GarryB wrote: Well, you don't need planes in your carrier then...
Well not really... long range anti ship missiles on the K means it can attack and kill ships that approach it, but they wouldn't be much use if instead of a Nimitz class carrier, they detected 24 Tomahawk cruise missiles... having several Su-33s in the air to shoot down some of those missiles would make the defence of the ships easier and better as they could probably take out some missiles themselves with missiles and guns and then track the incoming missiles and support ship based air defences trying to shoot them down too.
The point discussed is whether it makes sense to lose space for planes in a carrier in order to have CMs or ASMs.
I am arguing that naval aviation is a scarce resource in Russian and practically any other navy so the carrier should not really bother with missiles and concentrate on what makes it specially valuable which is carrying planes. Of course I agree shipborne fighters could help intercepting enemy CMs and stopping their carriers before launch, which is the proper way of defending the fleet.

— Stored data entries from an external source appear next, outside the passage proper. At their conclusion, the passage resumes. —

/-- The aquifer that a command from a stitch port addresses (R53): the one below an aquifer whose gateway lies that way, the one whose
member lies that way, else the lowest. -/
def linkLevel (s : State) (p : Nat) : Nat :=
  let via (k : Nat) : Bool := (Store.get ({} : Member) k s.aq.members).route == some p
  let ls := (List.range (s.aq.uppers.length + 1)).filter fun l => decide (1 ≤ l)
  match ls.find? (fun l => (levelAt s l).any fun u => u.gateway != u.index && via (64 * l + u.gateway)) with
  | some l => l - 1
  | none => (ls.find? fun l => s.aq.members.any fun (x : Nat × Member) => x.1 / 64 == l && via x.1).getD 0

/-- Times a path makes the command move on to another unit of this device or to an aquifer above it (R53): a hop to the unit itself moves nothing. -/
def pathMoves (s : State) : Target → List Nat → Nat
  | _, [] => 0
  | t, h :: r =>
    match hopFrom s t h r with
    | .member _ _ => 0
    | .badPath => 0
    | .noUnit => 0
    | t' => (if h = 0xFFFE then 0 else 1) + pathMoves s t' r

/-- A command that arrives on the forwarding link of a gateway addresses the aquifer; any other reaches the device that reads it (R53). -/
def startUnit (s : State) : Chan → Target
  | .link p =>
    let l := linkLevel s p
    match levelAt s l with
    | some u => if u.gateway = u.index then .aquifer l else .device
    | none => .device
  | .fwd e =>
    -- an inner command starts at the unit that its FORWARD named
    match s.fwd.find? fun x => x.num == e with
    | some x => unitOf x.member
    | none => .device
  | _ => .device

/-- The unit a command names (R52): PATH_LEN above 7 is a bad path, hops beyond PATH_LEN are ignored. -/
def targetOf (s : State) (c : Cmd) : Target :=
  if 7 < c.pathLen then .badPath else walkPath s (startUnit s c.chan) (c.hops.take c.pathLen)

/-- Forwarding units inside this device that a command passes (R54). -/
def movesOf (s : State) (c : Cmd) : Nat :=
  if 7 < c.pathLen then 0 else pathMoves s (startUnit s c.chan) (c.hops.take c.pathLen)

/-- A forwarded command's time-out: what remains, in ns, less 1.2 us, in whole us (R55). -/
def forwardTimeout (ns : Nat) : Nat := (ns - 1200) / 1000

/-- The time-out that remains after some forwarding units, in ns, none when it falls below 1 us at one of them (R55). -/
def timeLeft : Nat → Nat → Option Nat
  | 0, ns => some ns
  | k + 1, ns => if ns < 2200 then none else timeLeft k (1000 * forwardTimeout ns)

/-- A command's time-out in us: 0 stands for 100,000 (R38). -/
def timeoutOf (c : Cmd) : Nat := if c.timeoutUs = 0 then 100000 else c.timeoutUs.toNat

/-- The time-out a running command has left, in ns (R49, R55): it runs from acceptance, and for an inner command from its FORWARD's entry. -/
def remainingNs (s : State) (r : CmdRef) : Nat :=
  match r.chan with
  | .fwd e => match s.fwd.find? fun x => x.num == e with
    | some x => x.remainUs * 1000 - (s.time.t - x.since) / 65536
    | none => 0
  | ch => match (chanSt s ch).running.find? fun q => decide (q.ref.seq = r.seq) with
    | some q => q.timeoutUs * 1000 - (s.time.t - q.since) / 65536
    | none => 0

/-! ## Replies -/

/-- The 32-byte reply record (R42). -/
def replyBytes (s : State) (r : CmdRef) (a : Answer) : Bytes :=
  toLe 4 r.seq.toNat ++ toLe 1 a.status ++ toLe 1 (1 + 2 * b2n r.remote) ++ toLe 2 r.op ++ toLe 4 a.detail ++
  toLe 4 (nowNs s) ++ toLe 8 a.r0 ++ toLe 8 a.r1

/-- Send a reply to where its command came from: output bytes first, then record bytes 8 to 31, then bytes 0 to 7
(R43, R387, R435). -/
def deliverReply (r : CmdRef) (a : Answer) (s : State) : State :=
  let rec_ := replyBytes s r a
  let host (f : Nat) (t : State) : State :=
    let t := hostWriteP .reply (fun _ _ => false) f a.outAddr a.out t
    hostWrite .reply f r.resp.toNat (rec_.take 8) (hostWrite .reply f (r.resp.toNat + 8) (rec_.drop 8) t)
  match r.chan with
  | .admin f => host f s
  | .mailbox c =>
    match chanFn s (.mailbox c) with
    | some f => host f s
    | none => s
  | .sideband => emit (.sideband (rec_ ++ a.out.take 4096)) s
  | .link p => sendFrame p uRsp (rec_ ++ a.out.take 4096) s
  | .fwd _ => s

/-- Keep a reply in the cache, for the 64 values of SEQ up to H (R46). -/
def cacheReply (ch : Chan) (seq : Word) (a : Answer) (s : State) : State :=
  updChan ch (fun st => { st with
    cache := ((seq, a) :: st.cache.filter (fun q => !(decide (q.1 = seq)))).filter fun q =>
      decide ((st.last.getD seq - q.1).toNat < 64) }) s

/-- Count an answer other than OK or DUPLICATE against its unit (R58), and an INTERNAL as an event (R44). -/
def countAnswer (unit status : Nat) (s : State) : State :=
  let s := if status = stOk ∨ status = stDuplicate then s
    else { s with cmdFailed := Store.upd 0 unit (· + 1) s.cmdFailed }
  if status = stInternal then raise 256 0 s else s

/-- Answer a command of a channel: its reply is written, cached, counted and timed, and its reply credit is free again (R36, R42, R46, R58, R449). -/
def replyHere (r : CmdRef) (a : Answer) (s : State) : State :=
  let st := chanSt s r.chan
  let since := ((st.running.find? fun q => decide (q.ref.seq = r.seq)).map (·.since)).getD s.time.t
  let s := updChan r.chan (fun st => { st with running := st.running.filter (fun q => !(decide (q.ref.seq = r.seq))) }) s
  let s := cacheReply r.chan r.seq a s
  let s := countAnswer r.unit a.status s
  let s := sample 4 (Chan.mon r.chan) ((s.time.t - since) / 65536 : Nat) s
  deliverReply r a s

/-- Answer a command that was accepted. The answer of an inner command is that of its FORWARD, with REMOTE set (R56), unless the FORWARD has
timed out (R51); `fuel` bounds the nesting. -/
def replyN : Nat → CmdRef → Answer → State → State
  | 0, _, _, s => s
  | fuel + 1, r, a, s =>
    match r.chan with
    | .fwd e =>
      match s.fwd.find? fun x => x.num == e with
      | none => s
      | some x =>
        let s := countAnswer r.unit a.status { s with fwd := s.fwd.filter fun y => y.num != e }
        if x.timedOut then
          match chanFn s x.origin.chan with
          | some f => count (cFn f 9) s
          | none => s
        else replyN fuel { x.origin with remote := true } a s
    | _ => replyHere r a s

/-- Answer a command that was accepted. -/
def reply (r : CmdRef) (a : Answer) (s : State) : State := replyN 70 r a s

/-- A command is still waited for: recorded as running on its channel, or its forwarding entry stands (R50, R56). -/
def isRunning (r : CmdRef) (s : State) : Bool :=
  match r.chan with
  | .fwd e => s.fwd.any fun x => x.num == e
  | ch => (chanSt s ch).running.any fun q => decide (q.ref.seq = r.seq)

/-- Answer a command that is still recorded as running; one whose time-out was recorded first stays answered (R49,
R50). -/
def replyIfRunning (r : CmdRef) (a : Answer) (s : State) : State := if isRunning r s then reply r a s else s

/-- Record how far a running command has come (R49): from its start on its packet is held no longer. -/
def markStage (r : CmdRef) (stage : Nat) (s : State) : State :=
  match r.chan with
  | .fwd e => { s with fwd := mapWhere (fun x => x.num == e) (fun x => { x with stage := stage }) s.fwd }
  | _ => updChan r.chan (fun st => { st with running := mapWhere (fun q => decide (q.ref.seq = r.seq)) (fun q => { q with stage := stage, held := none }) st.running }) s

/-! ## Mailbox notices that carry commands (R40, R67) -/

/-- Acknowledge a notice: PENDING clears, ACKED sets, MBOX_ACK takes the SEQ and the return code (R66, R67). -/
def ackBox (b rc : Nat) (s : State) : State :=
  updBox b (fun m => { m with
    ack := BitVec.ofNat 32 (m.notice.toNat / 65536 * 65536 + rc % 65536)
    status := (m.status &&& ~~~1#32) ||| 2#32
    kind := 0 }) s

/-- The sender of a box (R456): none for any master. -/
def boxSender (b : Nat) : Option Nat :=
  if b < 4 then none
  else if b < 2056 then
    let f := (b - 4) / 2
    if b % 2 = 0 then some f else (if isVf f then some (pfOf f) else none)
  else none

/-- Raise the mailbox event of a function that holds a box end (R65, R66, R439, R443). A virtual function's event is
its MSI-X entry 0; a physical function's is source 192 or 193. -/
def raiseFnBox (f : Nat) (s : State) : State := if isVf f then sendMsix f 0 s else raise (192 + f) 0 s

/-- Acknowledge the notice that brought a command (R67) and raise its sender's event. -/
def ackNotice (ch : Chan) (rc : Nat) (s : State) : State :=
  match ch with
  | .mailbox c =>
    let b := boxOfChan s c
    let ringer := (boxAt s b).ringer
    let s := ackBox b rc s
    match fnOfMaster ringer with
    | some f => raiseFnBox f s
    | none => s
  | _ => s

/-! ## Forwarding (R53 to R55, R387) -/

/-- A free forwarding entry number. -/
def freeFwd (s : State) : Option Nat := (List.range 256).find? fun i => !(s.fwd.any fun x => x.num == i && !x.timedOut)

/-- The stitch port towards a member. -/
def routeTo (s : State) (m : Nat) : Option Nat := (Store.get ({} : Member) m s.aq.members).route

/-- The bytes of a command as it crosses a stitch link: INLINE, its remaining hops, a new SEQ, time-out and CRC; the device writes 0 to the
reserved fields (R13). -/
def crossing (op : Nat) (c : Cmd) (rest : List Nat) (seq : Word) (timeoutUs : Nat) : Bytes :=
  let c := { c with rsvFlags := 0, rsvByte := 0, rsvTail := 0 }
  let c' : Cmd := { c with inl := true, hops := rest, pathLen := rest.length, seq := seq, timeoutUs := BitVec.ofNat 32 timeoutUs }
  headerBytes op c' ++ toLe 4 (cmdCrc op c') ++ c.payload.take c.payloadLen

/-- The SEQ of the next command that leaves by a stitch port (R54): each takes a new one. -/
def nextFwdSeq (s : State) (p : Nat) : Word := Store.get 0 p s.aq.fwdSeqs

/-- A command has left by a stitch port under its SEQ. -/
def bumpFwdSeq (p : Nat) (s : State) : State := { s with aq := { s.aq with fwdSeqs := Store.upd 0 p (· + 1) s.aq.fwdSeqs } }

/-- Make a forwarding entry; one whose tag is TIMED_OUT gives its place up (R50, R54). -/
def putFwd (e : FwdEntry) (s : State) : State := { s with fwd := s.fwd.filter (fun x => x.num != e.num) ++ [e] }

/-- Carry a command on towards another member: a forwarding entry and a CMD frame, or the answer of R54, R55 and
R387 when there is none to be had. -/
def carry (op : OpInfo) (c : Cmd) (r : CmdRef) (m : Nat) (rest : List Nat) (s : State) : State × Option Answer :=
  let ns := (timeLeft (movesOf s c) (remainingNs s r)).getD 0
  if 4096 < c.payloadLen then (s, some (err stBadLength 0))
  else match routeTo s m with
    | none => (s, some (err stBadPath 0))
    | some p =>
      if ns < 2200 then (s, some (err stTimeout 0))
      else match freeFwd s with
        | none => (s, some (err stBusy 0))
        | some n =>
          let seq := nextFwdSeq s p
          let body := crossing op.code c rest seq (forwardTimeout ns)
          let e : FwdEntry := { num := n, origin := r, outAddr := (op.outOff.map fun o => fld c.payload o 8).getD 0, port := some p,
                                outSeq := seq, idem := c.idem, body := body, member := m, since := s.time.t,
                                remainUs := forwardTimeout ns }
          (sendFrame p uCmd body (putFwd e (bumpFwdSeq p s)), none)

/-! ## The shared checks and the run of a command -/

/-- The sequence window's verdict on a SEQ (R46): none when it is new, else the DUPLICATE answer. -/
def window (st : ChanSt) (seq : Word) : Option Answer :=
  match st.last with
  | none => none
  | some h =>
    let d := (h - seq).toNat
    if 0x80000000 ≤ d then none
    else if d < 64 then
      match st.cache.find? (fun q => decide (q.1 = seq)) with
      | some (_, a) => some { status := stDuplicate, detail := a.status, r0 := a.r0, r1 := a.r1 }
      | none =>
        if st.running.any (fun q => decide (q.ref.seq = seq)) then some { status := stDuplicate, detail := 0xFF }
        else some { status := stDuplicate, detail := 0xFE }
    else some { status := stDuplicate, detail := 0xFE }

/-- An earlier command of the channel holds this one off (R37): one that has not started, since commands start in acceptance order; one of
the same class and target unit; or any under FENCE. -/
def heldOff (st : ChanSt) (cls unit : Nat) (fence : Bool) (seq : Word) : Bool :=
  (st.running.takeWhile fun q => !(decide (q.ref.seq = seq))).any fun q => q.stage == 0 || fence || (opClass q.ref.op == cls && q.ref.unit == unit)

/-- The command's payload can be staged (R44, R254): a Cistern buffer of owner 1,058 takes it, the reserve included (R166, R250). Before a pool
layout is loaded there are no buffers and a payload needs none, and it is given back when the command has been read (DESIGN CHOICE, unsafe: log 47). -/
def staged (c : Cmd) (s : State) : Bool :=
  c.payloadLen == 0 || decide (65536 < c.payloadLen) || (takeHold c.payloadLen ownFw true s).isSome

/-- What an executing unit is given: where its reply goes and which unit it is. -/
abbrev Body := CmdRef → Target → Cmd → State → State × Option Answer

/-- Reading of a VF ring (R161): the opcode is one it may carry and the path is empty. -/
def vfAllowed (op : OpInfo) (c : Cmd) : Bool := op.vf && decide (c.pathLen = 0)

/-- The channel is a virtual function's admin ring. -/
def onVfRing : Chan → Bool
  | .admin f => isVf f
  | _ => false

/-- An open channel that does not carry the opcode (R70). -/
def openRefused (op : OpInfo) : Chan → Bool
  | .mailbox n => decide (n < 4) && !openOps.contains op.code
  | _ => false

/-- The units of the opcode's class are absent (R4). -/
def classAbsent (op : OpInfo) (s : State) : Bool :=
  match op.cap with
  | some b => !bit (capUnits s) b
  | none => false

Navies go to great extents to get this capability because otherwise they just remain at the receiving end of the enemy's naval aviation, and that has not worked well historically.

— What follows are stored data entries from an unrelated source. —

/-- What the shared checks need to know of FH_FLOW_SET, opcode 0x0D02. -/
def infoFhFlowSet : OpInfo := { code := 0x0D02, len := lenWrite 32, priv := true, gated := true }

/-- FH_FLOW_SET. -/
def execFhFlowSet (c : Cmd) (s : State) : Host.Outcome State Fault Refusal :=
  done (runCommand infoFhFlowSet
    (answer fun _ c s =>
      let n := arg c 8 4
      let l := records 32 n (c.payload.drop 16)
      match writeFlows (arg c 0 2) (arg c 4 4) l s with
      | .error i => (s, err stBadLength i)
      | .ok s' => if l.any fun b => decide (laneCount s ≤ (readFlow b).port) then (s, err stNoUnit 4) else (s', ok n 0)) c s)

/-- The 64-byte record of a flow's counters (R361). -/
def flowCntBytes (k : FlowCnt) : Bytes :=
  toLe 8 k.onTime ++ toLe 8 k.early ++ toLe 8 k.late ++ toLe 8 k.dirMis ++ toLe 8 k.lateComb ++ toLe 8 k.notTimed ++ toLe 8 (unsigned 64 k.lastOff) ++ zeros 8

/-- What the shared checks need to know of FH_FLOW_STATUS, opcode 0x0D03. -/
def infoFhFlowStatus : OpInfo := { code := 0x0D03, len := lenIs 16, modes := modesRead, outOff := some 8 }

/-- FH_FLOW_STATUS; CLEAR zeroes the counters and leaves the last offset. -/
def execFhFlowStatus (c : Cmd) (s : State) : Host.Outcome State Fault Refusal :=
  done (runCommand infoFhFlowStatus
    (answer fun _ c s =>
      let f := arg c 0 4
      let n := arg c 4 2
      if n = 0 ∨ 4096 < n ∨ 4096 < f + n then (s, err stBadLength 0)
      else
        let out := ((Store.run {} f n s.fh.cnt).map flowCntBytes).flatten
        let s := if bit (arg c 6 1) 0 then
            (List.range n).foldl (fun t i => if (Store.get ({} : FlowCnt) (f + i) t.fh.cnt) = {} then t
              else updFlowCnt (f + i) (fun k => { lastOff := k.lastOff }) t) s
          else s
        (s, okOut n 0 (arg c 8 8) out)) c s)

/-- What the shared checks need to know of FH_GRID_QUERY, opcode 0x0D04. -/
def infoFhGridQuery : OpInfo := { code := 0x0D04, len := lenIs 16, modes := modesRead }

/-- FH_GRID_QUERY. -/
def execFhGridQuery (c : Cmd) (s : State) : Host.Outcome State Fault Refusal :=
  done (runCommand infoFhGridQuery
    (readBody fun _ c s =>
      let n := arg c 0 8
      let k := carrierAt s n
      if 31 < n ∨ !k.enable then err stBadLength 0
      else
        let t : Int := (arg c 8 8 * 65536 : Nat)
        let (f, d, sl) := slotParts k (slotAtTime k t)
        let sym := ((List.range 14).filter fun i => decide (symStart k f d sl i ≤ t)).getLastD 0
        ok (unsigned 64 (symStart k f d sl sym / 65536))
          ((f % 256).toNat + 2 ^ 8 * d + 2 ^ 12 * sl + 2 ^ 16 * sym + 2 ^ 20 * symDir k f d sl sym + 2 ^ 22 * b2n (suspended s n))) c s)

end Sys2Proof.Machine
end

Indeed, as a surprise first strike they might work because the enemy is not expecting them, or as a follow up strike after hypersonic missiles have taken down major radar and SAM sites and airfields and HQs and everything is in a bit of disarray...

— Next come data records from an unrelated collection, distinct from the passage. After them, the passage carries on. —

-- ==== Sys2Proof/Machine/Combiner.lean ====
section
/-! DEFINITION. The antenna Combiner (R362 to R382): sets and flows, weight banks and their switch, uplink and downlink symbols, lane
groups, and the opcodes of class 0x0E (R383). -/

namespace Sys2Proof.Machine

open Sys2Proof

/-! ## Sets and flows (R362, R363) -/

/-- A set's record. -/
def combSet (s : State) (n : Nat) : CombSet := Store.get {} n s.comb.sets

/-- Change a set's record. -/
def updSet (n : Nat) (g : CombSet → CombSet) (s : State) : State := { s with comb := { s.comb with sets := Store.upd {} n g s.comb.sets } }

/-- A combiner flow. -/
def cflowAt (s : State) (n : Nat) : Cflow := Store.get {} n s.comb.cflows

/-- Add to counter `i` of a set, in the order of COMB_STATUS. -/
def combCount (set i k : Nat) (s : State) : State :=
  { s with comb := { s.comb with cnts := Store.upd {} set (fun c => { c with cnt := Store.upd 0 i (fun v => (v + k) % 2 ^ 64) c.cnt }) s.comb.cnts } }

/-- Outputs of a set: layers in the uplink, antennas in the downlink (R367). -/
def combOut (x : CombSet) : Nat := if x.dir = 0 then x.layers else x.antennas
/-- Inputs of a set. -/
def combIn (x : CombSet) : Nat := if x.dir = 0 then x.antennas else x.layers
/-- PRB groups of a set (R362). -/
def combNg (x : CombSet) : Nat := (x.numPrb + x.prbGroup - 1) / x.prbGroup
/-- Bytes of a weight bank (R367). -/
def bankBytes (x : CombSet) : Nat := 16 + 16 * ((combOut x + 15) / 16) + combNg x * x.layers * x.antennas * 4
/-- MACs of one symbol (R379). -/
def combWork (x : CombSet) : Nat := x.antennas * x.layers * x.numPrb * 12
/-- A set's demand in MACs per second (R380). -/
def combDemand (s : State) (x : CombSet) : Nat := combWork x * 14000 * 2 ^ (carrierAt s x.carrier).mu
/-- Lane groups a symbol of a set needs (R381). -/
def combGroups (s : State) (x : CombSet) : Nat := (combDemand s x + 319999999999) / 320000000000
/-- Accumulators of a set (R380). -/
def combAccs (x : CombSet) : Nat := if x.dir = 0 then x.layers * x.numPrb * 12 * x.contexts else 0
/-- Cost of one symbol of a set in fJ (R415). -/
def symbolFj (s : State) (x : CombSet) : Nat := combWork x * s.power.cost.macFj
/-- Close of an uplink symbol in 2^-16 ns (R372). -/
def closeInstant (x : CombSet) (tSym : Nat) : Nat := tSym + (x.closeNs + 2000) * 65536

/-- The places of a set's banks and accumulators in the ECC words of memory 0x07 or 0x09, as the model numbers them (DESIGN CHOICE, unsafe: log 21). -/
def combMem (set half : Nat) : Nat := 4294967296 * (set + 64) + 1073741824 * half

/-- The memory that holds a set's banks (R370, R426). -/
def weightMem (x : CombSet) : Nat := if x.inClay then 9 else 7

/-- Enabled sets. -/
def setsOn (s : State) : List (Nat × CombSet) := s.comb.sets.filter fun (p : Nat × CombSet) => p.2.enable

/-- The bank that a symbol whose slot starts at an instant uses (R369). -/
def bankOfSlot (x : CombSet) (slotAt : Nat) : Option WBank :=
  if x.armed.isSome ∧ x.switchAt ≤ slotAt then x.spare else if x.lastS ≤ slotAt then x.bank else x.oldBank

/-! ## Symbols that the slot tables plan (R381, R416) -/

/-- A symbol is marked in a set's direction. -/
def markedFor (k : Carrier) (x : CombSet) (f : Int) (d sl l : Nat) : Bool := symDir k f d sl l == (if x.dir = 0 then 2 else 1)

Unexpected, coming from a well located surface fleet, is not how I would describe it. We have seen in Syria what is the difficulty of shooting down subsonic CMs coming from the sea, and we talk of a devastated military. Any country with some air force and AD network would shot them down by the hundreds. So these can be useful to attack certain targets but not highly defended ones, IMO
Has this anything to do with navy or am I missing something? BTW a missile with 4500 km range does not need to follow the army to be brought close enough to its target I guess...
Well a land based truck mounted system formerly banned by the INF treaty suddenly becomes the simplest and cheapest method of taking out significant targets in Europe or the far east... the benefit is it is relatively cheap and easy to manage and hide... they could use standard shipping containers for launcher designs, and that would free up your navy from the burden of having to devastate continental Europe and Japan et al, so the navy can focus more on anti NATO naval activities like surface ships and subs of NATO...
True, but that was never my point. INF will be addressed properly now. In any case, would this recently freed naval capability not support my point that you don't need so many CMs in every single ship available? I remind you, UKSK is not only meant for CMs, it is meant for ASMs too. If the theatre allows it, use your CMs against ISIS and the like. If not, load Zircons in subs and even small surface combatants and spread them.
Now we are not only ruling out the naval aviation, but the need for a navy altogether.
Ruling out the Russian navy for strategic attack against land based europe and Japan and the various US bases around the place... it can now focus on naval targets near and far from Russia... which should allow much more efficient use of those launch tubes...
Look the original statement from Tsavo Lion. You don't need a navy for the spots you reach with land based assets so this whole conversation is moot.